Fat (adipose) tissue has been suggested to play a direct role in resistance to cancer treatment. Obese (body mass index or BMI > 25) patients with leukemia have shown poor survival outcomes relative to non-obese patients (see 2010 ,M.A. Lichtman Oncologist, 15, pp. 1083–110). When one has cancer, traditionally there was weight loss. This was termed cachexia,a common and historically long-recognized hallmark of advanced cancer. Breakdown of adipose tissue through the action of pro-inflammatory cytokines leading to tissue atrophy occurs as part of cancer-induced cachexia. This dramatic metabolic disturbance was assumed to benefit the tumor at the expense of the normal tissue. These changes are only beginning to be more fully explored.
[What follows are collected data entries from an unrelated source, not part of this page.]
-- ==== Sys2Proof/Certificates/Slice0/Obligations.lean ====
section
/-! DEFINITION. Certificates/Slice0/Obligations.lean: the statements for the provers. Each definition's text says what it states; OBLIGATIONS.json
lists them with the rules of spec/ they rest on. -/
open Sys2Proof Sys2Proof.Machine

/-- From every state that meets State.Inv, whatever command is at the front of the queue (or on an empty queue), a step that answers a next state answers
one that meets State.Inv: the register file stays in its canonical form, the unit's LIT driver is on only while the arbiter grants it (R363), and the
command windows stay sixteen (R467). -/
def Obligations.EveryStepKeepsInv : Prop :=
  ∀ (s t : State), s.Inv → step s = .next t → t.Inv

/-- State.Inv holds of the state after reset: nothing is listed in the register file, LIT is released, sixteen windows. -/
def Obligations.ResetMeetsInv : Prop :=
  State.reset.Inv

/-- For every command c, every list of waiting commands and every state, step with c at the front of the queue is exec of c on the state whose queue is
the rest. -/
def Obligations.StepRunsFrontCommand : Prop :=
  ∀ (c : Instr) (rest : List Instr) (s : State), step { s with pending := c :: rest } = exec c { s with pending := rest }

/-- For every command and every state exec answers a next state, never a fault and never a refusal, and the queue of that state is the queue of the state
it ran on. (The frame statements say for each row what else stays.) -/
def Obligations.ExecAnswersNextAndKeepsQueue : Prop :=
  ∀ (c : Instr) (s : State), ∃ t, exec c s = .next t ∧ t.pending = s.pending

/-- When a command is at the front of the queue, a step answers a next state whose queue is the rest of it, in order. -/
def Obligations.QueueIsFirstInFirstOut : Prop :=
  ∀ (c : Instr) (rest : List Instr) (s : State), s.pending = c :: rest → ∃ t, step s = .next t ∧ t.pending = rest

/-- With no command waiting a step answers the state in which the offset within the flash has advanced by 128 units, one core clock cycle, while that
stays below the flash's length, and in which the core cycle has ended: what the host's writes of that cycle could still meet (R12, R13) and the
opening cycle of a flash are over. Nothing else has changed. That the block idles so is the model's choice (log entry 1). -/
def Obligations.IdleStepRunsTheClock : Prop :=
  ∀ (s : State), s.pending = [] → ∃ t, step s = .next t ∧ t.pending = [] ∧ t.regs = s.regs ∧ (∀ p, p ≠ .tim → p ≠ .hif → p ≠ .work → s.agrees t p) ∧ t.hif = { s.hif with sets := [], again := [] } ∧ t.work = { s.work with opening := false } ∧ t.tim = { s.tim with offset := if s.tim.offset + 128 < s.flashUnits then s.tim.offset + 128 else s.tim.offset }

/-- The operations that count (State.count for a field, State.countReg for a whole register) leave the counter at the smaller of its maximum and the sum:
it never wraps. Every other register is unchanged, and so is every field that shares no bit with the counter. Counts whose description says that they
wrap are not raised by these operations. -/
def Obligations.CountersHoldAtTheirMaximum : Prop :=
  (∀ (s : State) (f : Fld) (n : Nat), f.lo + f.width ≤ 32 → (s.count f n).getF f = min (2 ^ f.width - 1) (s.getF f + n))
  ∧ (∀ (s : State) (f g : Fld) (n : Nat), g.lo + g.width ≤ 32 → (f.off ≠ g.off ∨ f.lo + f.width ≤ g.lo ∨ g.lo + g.width ≤ f.lo) → (s.count f n).getF g = s.getF g)
  ∧ (∀ (s : State) (off n : Nat), ((s.countReg off n).getReg off).toNat = min (2 ^ 32 - 1) ((s.getReg off).toNat + n) ∧ ∀ o, o ≠ off → (s.countReg off n).getReg o = s.getReg o)

/-- UNALIGNED_READ, LOW_HALF_READ and REGISTER_WRITE by width and alignment (R9), for a host request that reaches the unit. A 32-bit read at a multiple of
4 and a 64-bit read at a multiple of 8 take their registers, the lower first. A narrower read within one register leaves the state that the 32-bit
read of it leaves, and its data are the bytes addressed. Every other read answers 0 in every byte, keeps every latch and every register but the error
status (R484), where it is recorded as an access; a narrower or an unaligned write is ignored and recorded so. An aligned write writes its registers,
the lower first. -/
def Obligations.NarrowAndUnalignedAccesses : Prop :=
  (∀ (s : State) (off : Nat), s.hostReaches = true → off % 4 = 0 → exec (.lowHalfRead off 4) s = .next ((s.readWord off).2.send (.readData (BitVec.ofNat 64 (s.readWord off).1.toNat))))
  ∧ (∀ (s : State) (off : Nat), s.hostReaches = true → off % 8 = 0 → exec (.lowHalfRead off 8) s = .next (((s.readWord off).2.readWord (off + 4)).2.send (.readData (((s.readWord off).2.readWord (off + 4)).1 ++ (s.readWord off).1))))
  ∧ (∀ (s : State) (off bytes : Nat), s.hostReaches = true → (0 < bytes ∧ bytes < 4 ∧ off % 4 + bytes ≤ 4) → exec (.lowHalfRead off bytes) s = .next ((s.readWord (off - off % 4)).2.send (.readData (BitVec.ofNat 64 ((s.readWord (off - off % 4)).1.toNat / 2 ^ (8 * (off % 4)) % 2 ^ (8 * bytes))))))
  ∧ (∀ (s : State) (off bytes : Nat), s.hostReaches = true → ((bytes = 4 ∧ off % 4 ≠ 0) ∨ (bytes = 8 ∧ off % 8 ≠ 0) ∨ (0 < bytes ∧ bytes < 4 ∧ 4 < off % 4 + bytes)) → ∃ t, exec (.unalignedRead off bytes) s = .next t ∧ t.outbox.head? = some (.readData 0) ∧ t.hif.latches = s.hif.latches ∧ t.hif.nowLatch = s.hif.nowLatch ∧ t.flag Fld.HIF_ERR_STATUS_ACCESS = true ∧ (t.getReg Reg.HIF_ERR_COUNT).toNat = min (2 ^ 32 - 1) ((s.getReg Reg.HIF_ERR_COUNT).toNat + 1) ∧ (s.getReg Reg.HIF_ERR_STATUS = 0 → t.getReg Reg.HIF_ERR_WHERE = w32 (off / 4 * 4)) ∧ ∀ o, o ≠ Reg.HIF_ERR_STATUS → o ≠ Reg.HIF_ERR_WHERE → o ≠ Reg.HIF_ERR_COUNT → o ≠ Reg.HIF_INT_STATUS → t.getReg o = s.getReg o)
  ∧ (∀ (s : State) (off bytes : Nat) (v : BitVec 64) (same : Bool), s.hostReaches = true → (¬ (bytes = 4 ∧ off % 4 = 0) ∧ ¬ (bytes = 8 ∧ off % 8 = 0)) → ∃ t, exec (.registerWrite off bytes v same) s = .next t ∧ t.hif.latches = s.hif.latches ∧ t.hif.nowLatch = s.hif.nowLatch ∧ t.flag Fld.HIF_ERR_STATUS_ACCESS = true ∧ (t.getReg Reg.HIF_ERR_COUNT).toNat = min (2 ^ 32 - 1) ((s.getReg Reg.HIF_ERR_COUNT).toNat + 1) ∧ (s.getReg Reg.HIF_ERR_STATUS = 0 → t.getReg Reg.HIF_ERR_WHERE = w32 (off / 4 * 4)) ∧ ∀ o, o ≠ Reg.HIF_ERR_STATUS → o ≠ Reg.HIF_ERR_WHERE → o ≠ Reg.HIF_ERR_COUNT → o ≠ Reg.HIF_INT_STATUS → t.getReg o = s.getReg o)
  ∧ (∀ (s : State) (off : Nat) (v : BitVec 64) (same : Bool), s.hostReaches = true → (off % 4 = 0 → exec (.registerWrite off 4 v same) s = .next (s.hostWrite off (v.extractLsb' 0 32) same)) ∧ (off % 8 = 0 → exec (.registerWrite off 8 v same) s = .next ((s.hostWrite off (v.extractLsb' 0 32) same).hostWrite (off + 4) (v.extractLsb' 32 32) same)))

/-- For every register of the index, every value and every state: the operation that a host write goes through (State.writeReg, which every REGISTER_WRITE
that takes its register calls) leaves each bit that has no access code RW, WO, W1C or W1S as it stood. What the register's owner does with the bits
that were written is stated elsewhere (RequestRegisterWrites). -/
def Obligations.ReservedBitsIgnoreWrites : Prop :=
  ∀ (s : State) (off i : Nat) (v : Word) (same : Bool) (row : RegRow), regRow off = some row → i < 32 → bitAt (row.rw ||| row.w1c ||| row.w1s) i = false → bitAt ((s.writeReg off v same).getReg off) i = bitAt (s.getReg off) i

/-- For every bit of the index whose access code is W1C: after the Keeper raises it (State.raise), a host write of its register in the same core cycle
leaves it reading 1, whatever the write holds, so no event is lost to a clear. A write of 1 in another cycle clears it, where the register is served
(R512). -/
def Obligations.EventAndClearInOneCycle : Prop :=
  (∀ (s : State) (f : Fld) (v : Word) (row : RegRow), regRow f.off = some row → (f.width = 1 ∧ f.lo < 32) → (bitAt row.w1c f.lo = true ∧ bitAt row.rw f.lo = false) → ((s.raise f).writeReg f.off v true).flag f = true)
  ∧ (∀ (s : State) (off i : Nat) (v : Word) (row : RegRow), regRow off = some row → i < 32 → (bitAt row.w1c i = true ∧ bitAt (row.rw ||| row.w1s) i = false) → (s.resetLevel = 4 → servedInLevel4 off = true) → bitAt v i = true → bitAt ((s.writeReg off v false).getReg off) i = false)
A recent mouse study found that leukemia cells utilized fat to hide away from the immune system. Numerous leukemia cells were found in gonadal addipose tissue (GAT), which is the largest visceral fat depot in mice, but not in subcutaneous fat deposits. The leukemia cells were located directly adjacent to adipocytes throughout the tissue. Even more worrisome, these phenotypically defined GAT-resident leukemic stem cells gave rise to leukemia at frequencies comparable to bone-marrow-derived leukemia stem cells. This established that adipose (fat) tissue can function as a reservoir for this cancer. As the mice’s leukemia progressed, atrophy of GAT was noted before the development of full-blown cachexia (weight loss).

Adipose tissue has previously been identified as an extra-medullary reservoir for normal hematopoietic stem cells (HSCs) and may promote tumor development.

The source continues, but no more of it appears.